- _WHAT THE TASK REQUIRES_: Only lines containing the word "false" are needed; pull them out of the material.

◇ ◇ ◇ ◇ ◇

-- ==== Sys2Proof/Machine/Dispatch.lean ====
section
/-! DEFINITION. The dispatch of a command to its meaning. -/

namespace Sys2Proof.Machine
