-- ==== Sys2Proof/Certificates/Slice0/Obligations.lean ====
section
/-! DEFINITION. The statements about the block. Each one's docstring names the rules of the spec that it follows. A clause that
ends in `.next s` says when a command changes nothing (log entry 5). -/

open Sys2Proof Sys2Proof.Machine

/-! ### The block as a whole -/

/-- A step takes the command at the front of the queue and runs it on the state with the queue's rest. Its readings that are the
model's are in log entry 1. -/
def Obligations.StepRunsTheFront : Prop :=
  ∀ (c : Instr) (rest : List Instr) (s : State), step { s with pending := c :: rest } = exec c { s with pending := rest }

/-- Every command of the table answers a next state from every state: none faults, none is refused; the queue is as it found it,
and memory and flash are in canonical form. Its readings that are the model's are in log entry 5. -/
def Obligations.EveryCommandAnswers : Prop :=
  ∀ (c : Instr) (s : State), ∃ t, exec c s = .next t ∧ t.pending = s.pending ∧ Invariant t

/-- Headline: from every state that keeps the invariant, any number of steps goes on without a fault or a refusal and ends in a
state that keeps it, with as many commands fewer waiting as steps were taken. -/
def Obligations.RunsKeepTheInvariant : Prop :=
  ∀ (n : Nat) (s : State), Invariant s →
    ∃ t, core.run n s = .next t ∧ Invariant t ∧ t.pending = s.pending.drop n

/-- Each step from a state that keeps the invariant answers a state that keeps it. -/
def Obligations.StepKeepsInv : Prop :=
  ∀ s t : State, Invariant s → step s = .next t → Invariant t

/-- The invariant holds at reset. Its readings that are the model's are in log entry 6. -/
def Obligations.ResetKeepsInv : Prop := Invariant State.reset

/-- What the spec says of the module after power-on, before the Boot-ROM has run (R337, R369, R448, R450): Boot-ROM, boot mode,
aperture 0 preset in state 3 for 16 MiB with sixteen blocks, the safe state held by cause 0 alone, STO with both outputs low; no
context open, no object, no page, no stream, no map, nothing outstanding. Its readings that are the model's are in log entry 9. -/
def Obligations.ResetState : Prop :=
  State.reset.md.st = 1 ∧ State.reset.md.bootMode = true ∧ Stopped State.reset ∧ State.reset.isl.causes = 1 ∧
  (State.reset.aper 0).st = 3 ∧ (State.reset.aper 0).len = 16777216 ∧ (State.reset.aper 0).blocks = 16 ∧
  (∀ c, (State.reset.ctx c).st = .closed) ∧ (∀ h, (State.reset.obj h).st = .free) ∧
  (∀ h, (State.reset.page h).st = .free) ∧ (∀ x, (State.reset.strm x).st = .free) ∧
  (∀ n, (State.reset.sdMap n).st = .undef) ∧ (∀ i, State.reset.desc? i = none) ∧ State.reset.pending = []

/-- While no command waits a step is a nanosecond of the module's own (log entry 1): the counters that run gain 1, the island's,
on its own oscillator, gains 0, 1 or 2, and no context, descriptor, object, mailbox or byte of memory changes. -/
def Obligations.IdleNanosecond : Prop :=
  ∀ s : State, Invariant s → s.pending = [] → s.alive = true → 4 ≤ s.md.st →
    ∃ t, step s = .next t ∧
      t = { s with free := t.free, regs := t.regs, isl := t.isl } ∧ SameBytes s t ∧
      t.hpTime = (s.hpTime + 1) % 2 ^ 64 ∧ t.govTime = (s.govTime + 1) % 2 ^ 64 ∧ t.recTime = (s.recTime + 1) % 2 ^ 64 ∧
      t.fseTime = (s.fseTime + 1) % 2 ^ 64 ∧ t.espTime = (s.espTime + 1) % 2 ^ 64 ∧ t.carTime = (s.carTime + 1) % 2 ^ 64 ∧
      (∃ k, k ≤ 2 ∧ t.safTime = (s.safTime + k) % 2 ^ 64) ∧
      (∀ d, d < 4 → t.dspTime d = if (s.die d).running ∧ (s.die d).st = 0 then (s.dspTime d + 1) % 2 ^ 64 else s.dspTime d)

/-! ### The host port -/

/-- What the row commands and the idle notices do (R310, R311, R315): ACT records the row for a bank, so that a burst's offset
follows R311; SRE and SRX keep the idle notice and count the entry; PRE, REF, PDE and PDX, CAS and MPC are accepted and change
nothing; a channel reset loses mode registers, training and set point and keeps the recorded rows. Its readings that are the
model's are in log entries 5, 82, 99. -/
def Obligations.HostRowsAndIdle : Prop :=
  ∀ (s : State) (ch bank row : Nat), Invariant s → s.alive = true → ch < 4 → bank < 16 → row < 131072 →
    (∃ t, exec (.activate ch bank row) s = .next t ∧ t = { s with chans := t.chans } ∧ SameBytes s t ∧
      (∀ c, c ≠ ch → t.chan c = s.chan c) ∧ t.chan ch = { s.chan ch with rows := (t.chan ch).rows } ∧
      (∀ col n, t.offset ch bank col n = row * 32768 + bank * 2048 + col % 2048 / n * n) ∧
      (∀ b col n, b < 16 → b ≠ bank → t.offset ch b col n = s.offset ch b col n)) ∧
    (∃ t, exec (.selfRefreshEntry ch) s = .next t ∧ t = { s with chans := t.chans, regs := t.regs, dict := t.dict } ∧
      (∀ c, c ≠ ch → t.chan c = s.chan c) ∧ t.chan ch = { s.chan ch with idle := true } ∧
      t.reg (hpc ch 0x60) = (s.reg (hpc ch 0x60) + 1) % 2 ^ 64 ∧ t.od 0x2500 7 = (s.od 0x2500 7 + 1) % 2 ^ 32 ∧
      SameRegs [hpc ch 0x60] s t ∧ SameOd [odKey 0x2500 7 0] s t ∧ SameBytes s t) ∧
    (∃ t, exec (.selfRefreshExit ch) s = .next t ∧ t = { s with chans := t.chans } ∧ SameBytes s t ∧
      (∀ c, c ≠ ch → t.chan c = s.chan c) ∧ t.chan ch = { s.chan ch with idle := false }) ∧
    (∃ t, exec (.hostChannelReset ch) s = .next t ∧ t = { s with chans := t.chans } ∧ SameBytes s t ∧
      (∀ c, c ≠ ch → t.chan c = s.chan c) ∧ (t.chan ch).rows = (s.chan ch).rows ∧ (t.chan ch).mrs = [] ∧
      (t.chan ch).trained = false ∧ (t.chan ch).rate = 0 ∧ (t.chan ch).calib = 0 ∧ (t.chan ch).rates = []) ∧
    exec (.precharge ch bank) s = .next s ∧ (∀ kind, exec (.refresh ch kind) s = .next s) ∧
    (∀ x, exec (.powerDownEntryExit ch x) s = .next s) ∧ (∀ op, exec (.wckSyncMpc ch op) s = .next s)

/-- Mode registers and training (R312, R313, R314): MRW of a register that a write can change stores the byte, MRR returns it,
fixed registers answer Table 13-4's values whatever is written, a read latency below 12 ns is not taken, and write training at a
rate of 533 to 8,533 MT/s leaves the channel trained. Its readings that are the model's are in log entries 5, 82, 84, 99. -/
def Obligations.ModeRegistersAndTraining : Prop :=
  ∀ (s : State) (ch m v ps : Nat), Invariant s → s.alive = true → ch < 4 →
    (mrFixed m = false → m ≤ 46 → ((m = 1 ∨ m = 2) → 12000 ≤ ps) →
      ∃ t, exec (.modeRegisterWrite ch m v ps) s = .next t ∧ t = { s with chans := t.chans } ∧ SameBytes s t ∧
        (∀ c, c ≠ ch → t.chan c = s.chan c) ∧ (t.chan ch).mr m = v % 256 ∧
        (∀ k, k ≠ m → (t.chan ch).mr k = (s.chan ch).mr k) ∧ (t.chan ch).rows = (s.chan ch).rows) ∧
    ((mrFixed m = true ∨ 46 < m ∨ ((m = 1 ∨ m = 2) ∧ ps < 12000)) → exec (.modeRegisterWrite ch m v ps) s = .next s) ∧
    (∃ t, exec (.modeRegisterRead ch m) s = .next t ∧ t = { s with chans := t.chans } ∧ SameBytes s t ∧
      (∀ c, c ≠ ch → t.chan c = s.chan c) ∧ t.chan ch = { s.chan ch with out := (s.chan ch).mr m, outLen := 1 }) ∧
    (s.chan ch).mr 5 = 0xD5 ∧ (s.chan ch).mr 6 = 0xB1 ∧ (s.chan ch).mr 7 = 0x01 ∧
    (∀ mode fsp rate, fsp < 2 → 533 ≤ rate → rate ≤ 8533 →
      ∃ t, exec (.channelTraining ch mode fsp rate) s = .next t ∧ t = { s with chans := t.chans } ∧ SameBytes s t ∧
        (∀ c, c ≠ ch → t.chan c = s.chan c) ∧ (t.chan ch).mrs = (s.chan ch).mrs ∧ (t.chan ch).rows = (s.chan ch).rows ∧
        ((t.chan ch).trained = true ↔ mode = 3 ∨ (s.chan ch).trained = true) ∧
        (mode < 4 → (t.chan ch).calib.testBit mode = true) ∧
        ((s.chan ch).setPoint = fsp → (t.chan ch).rate = rate))

/-- A host READ burst (R312, R317, R325): in the command-ring region it returns the bytes of the window that R318's address names
and changes nothing but what the channel has returned; where nothing is mapped, and everywhere but the status and staging regions
in boot mode, it returns the poison pattern and is counted (Table 13-6, 0x2500:04). Its readings that are the model's are in log
entry 16. -/
def Obligations.HostReadBursts : Prop :=
  ∀ (s : State) (ch bank col n : Nat), Invariant s → s.alive = true → ch < 4 → (n = 32 ∨ n = 64) →
    (regionOf (s.offset ch bank col n) = 3 → s.md.bootMode = false → s.cmdW ch (s.offset ch bank col n) < 0x1800000 →
      ∃ t, exec (.hostReadBurst ch bank col n) s = .next t ∧ t = { s with chans := t.chans } ∧ SameBytes s t ∧
        (∀ c, c ≠ ch → t.chan c = s.chan c) ∧
        t.chan ch = { s.chan ch with out := s.rdHub (s.cmdW ch (s.offset ch bank col n)) n, outLen := n }) ∧
    (regionOf (s.offset ch bank col n) = 5 ∨
        (s.md.bootMode = true ∧ (regionOf (s.offset ch bank col n) = 1 ∨ regionOf (s.offset ch bank col n) = 2 ∨
          regionOf (s.offset ch bank col n) = 3)) →
      ∃ t, exec (.hostReadBurst ch bank col n) s = .next t ∧ t = { s with chans := t.chans, regs := t.regs, dict := t.dict } ∧
        SameBytes s t ∧ SameRegs [hpc ch 0x40] s t ∧ SameOd [odKey 0x2500 4 0] s t ∧
        (∀ c, c ≠ ch → t.chan c = s.chan c) ∧ t.chan ch = { s.chan ch with out := poisonWord n, outLen := n } ∧
        t.reg (hpc ch 0x40) = (s.reg (hpc ch 0x40) + 1) % 2 ^ 64 ∧ t.od 0x2500 4 = (s.od 0x2500 4 + 1) % 2 ^ 32)

/-- Host WRITE bursts by region (R320, R322, R325, R331, R333). A burst into the command-ring window stores its unmasked bytes at
R318's address and nothing else; a doorbell write that the module takes sets the context's producer count (R54); a whole message
fills its host-to-Barista mailbox, counting a collision where one still waited; an acknowledgement takes the waiting
Barista-to-host message with its code; a write where nothing may be written is discarded and counted. Its readings that are the
model's are in log entries 12, 14, 15, 18, 83. -/
def Obligations.HostWriteBursts : Prop :=
  ∀ (s : State) (b : Burst), Invariant s → s.alive = true → b.ch < 4 → (b.n = 32 ∨ b.n = 64) → b.ecc = false → b.fixed = false →
    s.md.bootMode = false →
    (regionOf (s.burstOff b) = 3 → s.cmdW b.ch (s.burstOff b) + b.n ≤ 0x1800000 →
        (s.cmdW b.ch (s.burstOff b) < 0x800000 ∨ 7 ≤ s.md.st) →
      ∃ t, exec (.commandRingWindowWrite b) s = .next t ∧ exec (.hostWriteBurst b) s = .next t ∧
        t = { s with mem := t.mem } ∧ SameBytesBut (hub (s.cmdW b.ch (s.burstOff b))) b.n s t ∧
        ∀ i, i < b.n → t.byteAt (hub (s.cmdW b.ch (s.burstOff b) + i)) =
          if b.mask.testBit i then s.byteAt (hub (s.cmdW b.ch (s.burstOff b) + i)) else BitVec.ofNat 8 (field b.data (8 * i) 8)) ∧
    (∀ k, k < 4096 → s.burstOff b = 0x200000 + 64 * k → b.mask % 16 = 0 → 6 ≤ s.md.st → s.esp.st = 0 →
        (s.die (s.home (4 * k + b.ch))).st = 0 → s.hubLink (s.home (4 * k + b.ch)) = true →
        ((s.ctx (4 * k + b.ch)).st = .opened ∨ (s.ctx (4 * k + b.ch)).st = .paused) →
        (b.data % 2 ^ 32 + 2 ^ 32 - (s.ctx (4 * k + b.ch)).cons) % 2 ^ 32 ≤ s.od 0x5000 0x0A (4 * k + b.ch) →
      ∃ t, exec (.hostDoorbellWrite b) s = .next t ∧ t = { s with ctxs := t.ctxs } ∧ SameBytes s t ∧
        (∀ c, c ≠ 4 * k + b.ch → t.ctx c = s.ctx c) ∧
        t.ctx (4 * k + b.ch) = { s.ctx (4 * k + b.ch) with prod := b.data % 2 ^ 32 }) ∧
    (∀ k, k < 16 → s.burstOff b = 0x100000 + 64 * k → b.n = 64 → b.mask % 2 ^ 64 = 0 →
      ∃ t, exec (.hostMailboxMessageWrite b) s = .next t ∧ t = { s with h2b := t.h2b, dict := t.dict } ∧ SameBytes s t ∧
        SameOd [odKey 0x2500 0x14 0] s t ∧ (∀ m, m ≠ 4 * k + b.ch → t.h2bBox m = s.h2bBox m) ∧
        (t.h2bBox (4 * k + b.ch)).msg = b.data % 2 ^ 512 ∧ (t.h2bBox (4 * k + b.ch)).full = true ∧
        (t.h2bBox (4 * k + b.ch)).written = ((s.h2bBox (4 * k + b.ch)).written + 1) % 65536 ∧
        t.od 0x2500 0x14 = if (s.h2bBox (4 * k + b.ch)).full then (s.od 0x2500 0x14 + 1) % 2 ^ 32 else s.od 0x2500 0x14) ∧
    (∀ k, k < 16 → s.burstOff b = 0x103000 + 16 * k → b.n = 32 → b.mask % 4 = 0 → b.mask.testBit 16 = true →
        (s.b2hBox (4 * k + b.ch)).full = true →
      ∃ t, exec (.hostMailboxAcknowledge b) s = .next t ∧ t = { s with b2h := t.b2h } ∧ SameBytes s t ∧
        (∀ m, m ≠ 4 * k + b.ch → t.b2hBox m = s.b2hBox m) ∧ (t.b2hBox (4 * k + b.ch)).full = false ∧
        (t.b2hBox (4 * k + b.ch)).code = b.data % 65536 ∧
        (t.b2hBox (4 * k + b.ch)).taken = ((s.b2hBox (4 * k + b.ch)).taken + 1) % 65536) ∧
    (regionOf (s.burstOff b) = 5 ∨ (regionOf (s.burstOff b) = 0 ∧ s.burstOff b ≠ 0x100) →
      ∃ t, exec (.hostWriteBurst b) s = .next t ∧ t = { s with regs := t.regs, dict := t.dict } ∧ SameBytes s t ∧
        SameRegs [hpc b.ch 0x48] s t ∧ SameOd [odKey 0x2500 5 0] s t ∧
        t.reg (hpc b.ch 0x48) = (s.reg (hpc b.ch 0x48) + 1) % 2 ^ 64 ∧ t.od 0x2500 5 = (s.od 0x2500 5 + 1) % 2 ^ 32)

◇ ◇ ◇ ◇ ◇

- _WRITTEN RESPONSE_:
      (∀ c, c ≠ ch → t.chan c = s.chan c) ∧ t.chan ch = { s.chan ch with idle := false }) ∧
      (t.chan ch).trained = false ∧ (t.chan ch).rate = 0 ∧ (t.chan ch).calib = 0 ∧ (t.chan ch).rates = []) ∧
    (mrFixed m = false → m ≤ 46 → ((m = 1 ∨ m = 2) → 12000 ≤ ps) →
    (regionOf (s.offset ch bank col n) = 3 → s.md.bootMode = false → s.cmdW ch (s.offset ch bank col n) < 0x1800000 →
  ∀ (s : State) (b : Burst), Invariant s → s.alive = true → b.ch < 4 → (b.n = 32 ∨ b.n = 64) → b.ecc = false → b.fixed = false →
    s.md.bootMode = false →
        (∀ m, m ≠ 4 * k + b.ch → t.b2hBox m = s.b2hBox m) ∧ (t.b2hBox (4 * k + b.ch)).full = false ∧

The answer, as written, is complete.